4. The method as set forth in claim 1, wherein the step of generating a
first color for the pixel values in the first region and the second region
comprises the step of referencing at least one color look-up table (CLUT)
which contains color codes selected according to a pixel value.
5. The method of claim 3, wherein color codes indexed by the pixel values
in the first region and color codes indexed by the pixel values in the
second region correspond to each other.
6. The method of claim 5, where correspondence is one of equality.
7. As set forth in claim 1, wherein the first region is a foreground
region, and third region is a background region.
8. The method of claim 1, wherein the first region is a background region,
and third region is a foreground region.
9. The method of claim 1,
wherein the step of generating a first color for the pixel values in the
first region and the second region further comprises accessing a first
color look-up table (CLUT); and
wherein the step of generating the first color further comprises accessing
a second CLUT.
10. The method of claim 1, wherein the image is to be displayed in a
window, said window identifying a color look-up table which contains color
codes selected according to the pixel values, said window indicating
whether an aliased or anti-aliased image is displayed.
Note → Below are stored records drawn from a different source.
theorem met_calibrationEstimates :
    (∃ (q : Nat) (i : Nat) (y : QItem) (r : List QItem) (h : SnippetHdr) (x : Snippet) (g : RxSet) (s : State), s.sampleUp = true ∧
      s.packetUp = true ∧ s.fld rLaneCtrl 16 6 = q ∧ consumes s .hardware q = true ∧ (s.quay q).items = y :: r ∧ y.poison = false ∧
      snippetRead y.words = h ∧ h.rerun = false ∧ rxSetOf (s.headCal h.head) h.gen = some g ∧ x.own = false ∧ x.snr < 24 ∧ s.indexOf
      x.node = some i) ∧
    (∃ (q : Nat) (y : QItem) (r : List QItem) (h : SnippetHdr) (s : State), s.sampleUp = true ∧ s.packetUp = true ∧ s.fld rLaneCtrl 16 6 =
      q ∧ consumes s .hardware q = true ∧ (s.quay q).items = y :: r ∧ y.poison = false ∧ snippetRead y.words = h ∧ h.rerun = false ∧
      rxSetOf (s.headCal h.head) h.gen = none) ∧
    (∃ (h : Nat) (b : BlockSums) (s : State), h < 32 ∧ s.sampleUp = true ∧ calEnabled s h = true ∧ b.count ≠ 0) ∧
    (∃ (h : Nat) (st : Nat) (b : BlockSums) (s : State), h < 32 ∧ s.sampleUp = true ∧ b.count = 0 ∧ st < 128 ∧ streamHead s st = some h) ∧
    (∃ (h : Nat) (s : State), h < 36 ∧ s.sampleUp = true ∧ calEnabled s h = true ∧ validStreams s h ≠ []) ∧
    (∃ (t : Time) (h : Nat) (s : State), h < 36 ∧ s.sampleUp = true ∧ s.headUp h = true ∧ rxMoved h (s.headCal h) = true ∧ genDue (s.arrive
      t) (s.headCal h).lastRx = true ∧ (s.headCal h).pending = false) ∧
    (∃ (t : Time) (h : Nat) (s : State), h < 36 ∧ s.sampleUp = true ∧ s.headUp h = true ∧ txMoved (s.headCal h) = true ∧ genDue (s.arrive
      t) (s.headCal h).lastTx = true) ∧
    (∃ (t : Time) (h : Nat) (c : Nat) (cs : List Nat) (s : State), h < 36 ∧ s.sampleUp = true ∧ s.leads = true ∧ s.fldAt rCalHeadCtrl h 3 1
      = 1 ∧ (s.headCal h).sweeping = false ∧ (s.headCal h).sweepAt = none ∧ s.clamp h = {} ∧ sweepChannels s h = c :: cs ∧
      s.sch.started = true ∧ ((List.range 36).any fun j => sweepHears s h j) = true ∧ txRefusal (s.arrive t) (sweepReq (s.arrive t) h
      c) = none) ∧
    (∃ (h : Nat) (s : State), h < 36 ∧ s.sampleUp = true ∧ s.leads = true ∧ s.fldAt rCalHeadCtrl h 3 1 = 1 ∧ (s.headCal h).sweeping = false
      ∧ (s.headCal h).sweepAt = none ∧ s.clamp h = {} ∧ s.sch.started = false) ∧
    (∃ (h : Nat) (j : Nat) (s : State), h < 36 ∧ s.sampleUp = true ∧ (s.headCal h).sweeping = true ∧ s.pair.state = .solo ∧ sweepHears s h
      j = true) ∧
    (∃ (h : Nat) (s : State), h < 36 ∧ s.sampleUp = true ∧ (s.headCal h).sweeping = true) ∧
    (∃ (h : Nat) (c : HeadCal) (i : Word) (s : State), s.sampleUp = true ∧ s.cal.heads = [(h, c)] ∧ headIdOf s h = some i ∧ c.recordAt =
      none ∧ s.flash.calRecords = [] ∧ s.timer.source = 3) ∧
    (∃ (utc : Nat) (r : CalRecord) (s : State), s.cal.restored = false ∧ s.sampleUp = true ∧ s.start.phase = .p9 ∧ s.timer.source = 3 ∧
      s.flash.calRecords = [r] ∧ headIdOf s r.head = some r.headId ∧ r.utc ≠ 0 ∧ utc ≤ r.utc + 604800) ∧
    (∃ (utc : Nat) (r : CalRecord) (s : State), s.cal.restored = false ∧ s.sampleUp = true ∧ s.start.phase = .p9 ∧ s.timer.source = 3 ∧
      s.flash.calRecords = [r] ∧ r.utc + 604800 < utc) :=
  ⟨⟨(up.fld rLaneCtrl 16 6), 5, ⟨[0, 0x2300, 0, 0, 0, 0, 0, 0], 32, false, false⟩, [], snippetRead (⟨[0, 0x2300, 0, 0, 0, 0, 0, 0], 32,
      false, false⟩ : QItem).words, snip, {},
      { homed with msys := { quays := [((up.fld rLaneCtrl 16 6), { items := [⟨[0, 0x2300, 0, 0, 0, 0, 0, 0], 32, false, false⟩] })] }, regs := [(rQuayCfg2 + (up.fld rLaneCtrl 16 6) * 0x400, 0x3E0000)] },
      by decide +kernel, by decide +kernel, by decide +kernel, by decide +kernel, by decide +kernel, by decide +kernel,
      by decide +kernel, by decide +kernel, by decide +kernel, by decide +kernel, by decide +kernel, by decide +kernel⟩,
    ⟨(up.fld rLaneCtrl 16 6), ⟨[9, 0x2300, 0, 0, 0, 0, 0, 0], 32, false, false⟩, [], snippetRead (⟨[9, 0x2300, 0, 0, 0, 0, 0, 0], 32,
      false, false⟩ : QItem).words,
      { homed with msys := { quays := [((up.fld rLaneCtrl 16 6), { items := [⟨[9, 0x2300, 0, 0, 0, 0, 0, 0], 32, false, false⟩] })] }, regs := [(rQuayCfg2 + (up.fld rLaneCtrl 16 6) * 0x400, 0x3E0000)] },
      by decide +kernel, by decide +kernel, by decide +kernel, by decide +kernel, by decide +kernel, by decide +kernel,
      by decide +kernel, by decide +kernel, by decide +kernel⟩,
    ⟨31, ⟨1, 1, 2, 3, 4, 5⟩, { up with regs := [(rCalHeadCtrl + 31 * 0x400, 1)] }, by decide +kernel, by decide +kernel, by decide +kernel,
      by decide +kernel⟩,
    ⟨31, 5, ⟨0, 1, 2, 3, 4, 5⟩, { up with tables := [(tFhPool * 2 ^ 32 + 5, 0x9F000000)] }, by decide +kernel, by decide +kernel,
      by decide +kernel, by decide +kernel, by decide +kernel⟩,
    ⟨31, { up with tables := [(tFhPool * 2 ^ 32 + 5, 0x9F000000)], chn := { valid := [5] }, regs := [(rCalHeadCtrl + 31 * 0x400, 1)] },
      by decide +kernel, by decide +kernel, by decide +kernel, by decide +kernel⟩,
    ⟨0, 31, { up with fh := [(31, { state := .up })], cal := { heads := [(31, { cand := { gain := 5 } })] } }, by decide +kernel,
      by decide +kernel, by decide +kernel, by decide +kernel, by decide +kernel, by decide +kernel⟩,
    ⟨0, 31, { up with fh := [(31, { state := .up })], cal := { heads := [(31, { txCand := { gain := 5 } })] } }, by decide +kernel,
      by decide +kernel, by decide +kernel, by decide +kernel, by decide +kernel⟩,
    ⟨0, 1, 3, [],
      { slotted with regs := [(rSchCtrl, 100), (rCalHeadCtrl + 0x400, 8), (rTxmStreamCtrl + 2 * 0x400, 0x10000)], fh := [(1, { state := .up, headRegs := [(0x30, 0x80000000)] }), (2, { state := .up, headRegs := [(0x10, 0x80000000)] })], chn := { valid := [5] }, tables := [(tSchChannel * 2 ^ 32 + 3, (0x80000000 + 4000000) * 2 ^ 32 + 2 ^ 24), (tFhPool * 2 ^ 32 + 5, 0x82000000)] },
      by decide +kernel, by decide +kernel, by decide +kernel, by decide +kernel, by decide +kernel, by decide +kernel,
      by decide +kernel, by decide +kernel, by decide +kernel, by decide +kernel, by decide +kernel⟩,
    ⟨35, { up with regs := [(rCalHeadCtrl + 35 * 0x400, 8)] }, by decide +kernel, by decide +kernel, by decide +kernel, by decide +kernel,
      by decide +kernel, by decide +kernel, by decide +kernel, by decide +kernel⟩,
    ⟨1, 2,
      { slotted with regs := [(rSchCtrl, 100), (rCalHeadCtrl + 0x400, 8), (rTxmStreamCtrl + 2 * 0x400, 0x10000)], fh := [(1, { state := .up, headRegs := [(0x30, 0x80000000)] }), (2, { state := .up, headRegs := [(0x10, 0x80000000)] })], chn := { valid := [5] }, tables := [(tSchChannel * 2 ^ 32 + 3, (0x80000000 + 4000000) * 2 ^ 32 + 2 ^ 24), (tFhPool * 2 ^ 32 + 5, 0x82000000)], cal := { heads := [(1, { sweeping := true })] } },
      by decide +kernel, by decide +kernel, by decide +kernel, by decide +kernel, by decide +kernel⟩,
    ⟨35, { up with cal := { heads := [(35, { sweeping := true })] } }, by decide +kernel, by decide +kernel, by decide +kernel⟩,
    ⟨35, {}, 0, { up with cal := { heads := [(35, {})] }, timer := { source := 3 } }, by decide +kernel, by decide +kernel,
      by decide +kernel, by decide +kernel, by decide +kernel, by decide +kernel⟩,
    ⟨604805, ⟨35, 0, 5, {}, {}⟩, { up with flash := { calRecords := [⟨35, 0, 5, {}, {}⟩] }, timer := { source := 3 } }, by decide +kernel,
      by decide +kernel, by decide +kernel, by decide +kernel, by decide +kernel, by decide +kernel, by decide +kernel,
      by decide +kernel⟩,
    ⟨604806, ⟨35, 0, 5, {}, {}⟩, { up with flash := { calRecords := [⟨35, 0, 5, {}, {}⟩] }, timer := { source := 3 } }, by decide +kernel,
      by decide +kernel, by decide +kernel, by decide +kernel, by decide +kernel, by decide +kernel⟩⟩

theorem met_timekeeperCommands :
    (∃ (t : Time) (m : PtpMsg) (s : State), m.port < 8 ∧ (ptpTaken m (s.arrive t)).1 = true ∧ bestMaster s = some m.source ∧ m.twoStep =
      true) ∧
    (∃ (t : Time) (m : PtpMsg) (s : State), m.port < 8 ∧ (ptpTaken m (s.arrive t)).1 = true ∧ bestMaster s = some m.source ∧ m.twoStep =
      false ∧ mayStep s = false) ∧
    (∃ (t : Time) (m : PtpMsg) (a : Int) (s : State), m.port < 8 ∧ (ptpTaken m (s.arrive t)).1 = true ∧ bestMaster s = some m.source ∧
      s.timer.ptpSync = some (m.sequence, a) ∧ mayStep s = false) ∧
    (∃ (t : Time) (m : PtpMsg) (o : Int) (a : Int) (s : State), m.port < 8 ∧ (ptpTaken m (s.arrive t)).1 = true ∧ bestMaster s = some
      m.source ∧ s.timer.ptpPair = some (o, a)) ∧
    (∃ (t : Time) (m : PtpMsg) (s : State), m.port < 8 ∧ (ptpTaken m (s.arrive t)).1 = true) ∧
    (∃ (m : PtpMsg) (s : State), m.port < 8 ∧ s.fld rTimeCtrl 2 1 = 1 ∧ m.port = s.fld rTimeCtrl 3 3 ∧ s.slotUp = true ∧ m.domain ≠ s.fld
      rTimeCtrl 16 8) ∧
    (∃ (s : State), s.slotUp = true) ∧
    (∃ (s : State), s.slotUp = true ∧ s.fld rTimeCtrl 1 1 = 1 ∧ timeLocked s = false ∧ mayStep s = false) ∧
    (∃ (t : Time) (s : State), s.slotUp = true ∧ s.fld rTimeCtrl 1 1 = 1 ∧ timeLocked s = true ∧ 16000000 < (secondPhase ((s.arrive
      t).clock.now / 16 * 16)).natAbs ∧ s.timer.ppsBad < 2) ∧
    (∃ (s : State), s.slotUp = true ∧ s.fld rTimeCtrl 1 1 = 1) ∧
    (∃ (t : Time) (s : State), s.slotUp = true ∧ s.start.phase = .p9 ∧ s.timer.everLocked = true ∧ (secondPhase (s.arrive
      t).clock.now).natAbs ≤ 32) ∧
    (∃ (t : Time) (a : Time) (s : State), s.slotUp = true ∧ s.timer.outHigh = some a ∧ a + ms 100 ≤ (s.arrive t).clock.now) ∧
    (∃ (e : Option Nat) (s : State), (e.all fun k => decide (k < 8)) = true ∧ s.controlUp = true ∧ s.clock.running = true) ∧
    (∃ (n : Nat) (a : Nat) (asn : Nat) (start : Time) (s : State), n < 16 ∧ s.slotUp = true ∧ nbrUsed s n = true ∧ beaconSlot s n start =
      some a ∧ asn ≠ a ∧ (s.nbr n).silent = false) ∧
    (∃ (n : Nat) (a : Nat) (start : Time) (s : State), n < 16 ∧ s.slotUp = true ∧ nbrUsed s n = true ∧ beaconSlot s n start = some a ∧
      (s.nbr n).silent = false ∧ nbrAlign s n = true ∧ mayStep s = false ∧ s.fld rTimeCtrl 0 1 ≠ 0 ∧ s.timer.nbrOffsets = []) ∧
    (∃ (t : Time) (n : Nat) (a : Nat) (s : State), n < 16 ∧ s.slotUp = true ∧ nbrUsed s n = true ∧ (s.nbr n).missed < 2 ∧ beaconPassed
      (s.arrive t) n = some a) ∧
    (∃ (t : Time) (n : Nat) (a : Nat) (s : State), n < 16 ∧ s.slotUp = true ∧ nbrUsed s n = true ∧ (s.nbr n).missed = 2 ∧ (s.nbr n).silent
      = false ∧ beaconPassed (s.arrive t) n = some a) ∧
    (∃ (t : Time) (n : Nat) (s : State), n < 16 ∧ s.slotUp = true ∧ s.leads = true ∧ (s.nbr n).silent = true ∧ (s.nbr n).since + sec (s.fld
      rSchNbrCtrl 0 12) ≤ (s.arrive t).clock.now) :=
  ⟨⟨0, ptpMsg true, { ptpUp with timer := { stepped := true, ptpHeard := true, masters := [((ptpMsg true).source, [])] } },
      by decide +kernel, by decide +kernel, by decide +kernel, by decide +kernel⟩,
    ⟨0, ptpMsg false, { ptpUp with timer := { stepped := true, ptpHeard := true, masters := [((ptpMsg true).source, [])] } },
      by decide +kernel, by decide +kernel, by decide +kernel, by decide +kernel, by decide +kernel⟩,
    ⟨0, ptpMsg true, 5, { ptpUp with timer := { stepped := true, ptpSync := some (3, 5), masters := [((ptpMsg true).source, [])] } },
      by decide +kernel, by decide +kernel, by decide +kernel, by decide +kernel, by decide +kernel⟩,
    ⟨0, ptpMsg true, 5, 6, { ptpUp with timer := { stepped := true, ptpPair := some (5, 6), masters := [((ptpMsg true).source, [])] } },
      by decide +kernel, by decide +kernel, by decide +kernel, by decide +kernel⟩,
    ⟨0, ptpMsg true, ptpUp, by decide +kernel, by decide +kernel⟩,
    ⟨{ ptpMsg true with domain := 1 }, ptpUp, by decide +kernel, by decide +kernel, by decide +kernel, by decide +kernel,
      by decide +kernel⟩,
    ⟨up, by decide +kernel⟩,
    ⟨{ up with regs := [(rTimeCtrl, 2)], timer := { stepped := true } }, by decide +kernel, by decide +kernel, by decide +kernel,
      by decide +kernel⟩,
    ⟨0,
      { up with regs := [(rTimeCtrl, 2)], timer := { ppsBad := 1, ptp := { usable := true } }, clock := { now := sec 5000 + ms 2, running := true } },
      by decide +kernel, by decide +kernel, by decide +kernel, by decide +kernel, by decide +kernel⟩,
    ⟨{ up with regs := [(rTimeCtrl, 2)] }, by decide +kernel, by decide +kernel⟩,
    ⟨0, { up with timer := { everLocked := true }, clock := { now := sec 5000 + 32, running := true } }, by decide +kernel,
      by decide +kernel, by decide +kernel, by decide +kernel⟩,
    ⟨0, sec 4999, { up with timer := { outHigh := some (sec 4999) } }, by decide +kernel, by decide +kernel, by decide +kernel⟩,
    ⟨some 7, up, by decide +kernel, by decide +kernel, by decide +kernel⟩,
    ⟨15, 0, 5, us (slotted.fld rSchTiming 0 16), { slotted with tables := [(tSchNbr * 2 ^ 32 + 15, 8 * 2 ^ 128)] }, by decide +kernel,
      by decide +kernel, by decide +kernel, by decide +kernel, by decide +kernel, by decide +kernel⟩,
    ⟨15, 0, us (slotted.fld rSchTiming 0 16),
      { slotted with tables := [(tSchNbr * 2 ^ 32 + 15, 8 * 2 ^ 128 + 2 ^ 64)], timer := { stepped := true }, regs := [(rTimeCtrl, 1), (rSchCtrl, 100)] },
      by decide +kernel, by decide +kernel, by decide +kernel, by decide +kernel, by decide +kernel, by decide +kernel,
      by decide +kernel, by decide +kernel, by decide +kernel⟩,
    ⟨0, 15, (beaconPassed { up with tables := [(tSchNbr * 2 ^ 32 + 15, 8 * 2 ^ 128)], sch := { nbrs := [(15, { missed := 1 })] } } 15).getD
      0, { up with tables := [(tSchNbr * 2 ^ 32 + 15, 8 * 2 ^ 128)], sch := { nbrs := [(15, { missed := 1 })] } }, by decide +kernel,
      by decide +kernel, by decide +kernel, by decide +kernel, by decide +kernel⟩,
    ⟨0, 15, (beaconPassed { up with tables := [(tSchNbr * 2 ^ 32 + 15, 8 * 2 ^ 128)], sch := { nbrs := [(15, { missed := 2 })] } } 15).getD
      0, { up with tables := [(tSchNbr * 2 ^ 32 + 15, 8 * 2 ^ 128)], sch := { nbrs := [(15, { missed := 2 })] } }, by decide +kernel,
      by decide +kernel, by decide +kernel, by decide +kernel, by decide +kernel, by decide +kernel⟩,
    ⟨0, 15, { up with sch := { nbrs := [(15, { missed := 3, silent := true })] } }, by decide +kernel, by decide +kernel,
      by decide +kernel, by decide +kernel, by decide +kernel⟩⟩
11. An integrated receiver/decoder, comprising:
a receiver subsystem configured to receive and decode satellite signals
into data used to generate a display;
a character generation device coupled to the receiver subsystem to receive
data indicative of characters to be displayed, including;
a processor (CPU) coupled to a satellite receiver
a memory coupled to the CPU, the memory configured to store images
comprising pixel representations; and
a color generator coupled to the CPU and configured to receive the pixel
representations, to generate control codes used to display the images, and
to
generate a first color for pixel values in a first region and a second
region and a second color for the pixel values in a third region if an
image to be displayed is aliased; and
generate the first color for the pixel values in the first region, a third
color for the pixel values in the second region and the second color for
the pixel values in the third region if the image to be displayed is
anti-aliased.
12. The integrated receiver/decoder of claim 11, wherein the color
generator is a color look-up table.
13. The integrated receiver/decoder of claim 11, wherein the color
generator includes a plurality of color look-up tables.
14. The integrated receiver/decoder of claim 13, wherein the character
generation device is configured to maintain a plurality of windows for
displaying the images; and wherein one of the plurality of windows is
selectively associated with one of the plurality of color look-up tables.
15. A character generation device, comprising:
a memory configured to store images comprising pixel representations; and
a color generator configured to receive the pixel representations, to
generate color codes used to display the images, and to
generate a first color for pixel values in a first region and a second
region and a second color for the pixel values in a third region if an
image to be displayed is aliased; and
generate the first color for the pixel values in the first region, a third
color for the pixel values in the second region and the second color for
the pixel values in the third region if the image to be displayed is
anti-aliased.
16. The character generation device of claim 15, wherein the color
generator is a color look-up table containing the color codes selected
according to the pixel values.
17. The character generation device of claim 16, wherein the color look-up
table is configured such that the color codes indexed by the pixel values
in the first region and the color codes indexed by the pixel values in the
second region correspond to each other.
18. The character generation device of claim 17, wherein the correspondence
is one of equality.
19. The character generation device of claim 15, wherein the first region
is a foreground region, and the third region is a background region.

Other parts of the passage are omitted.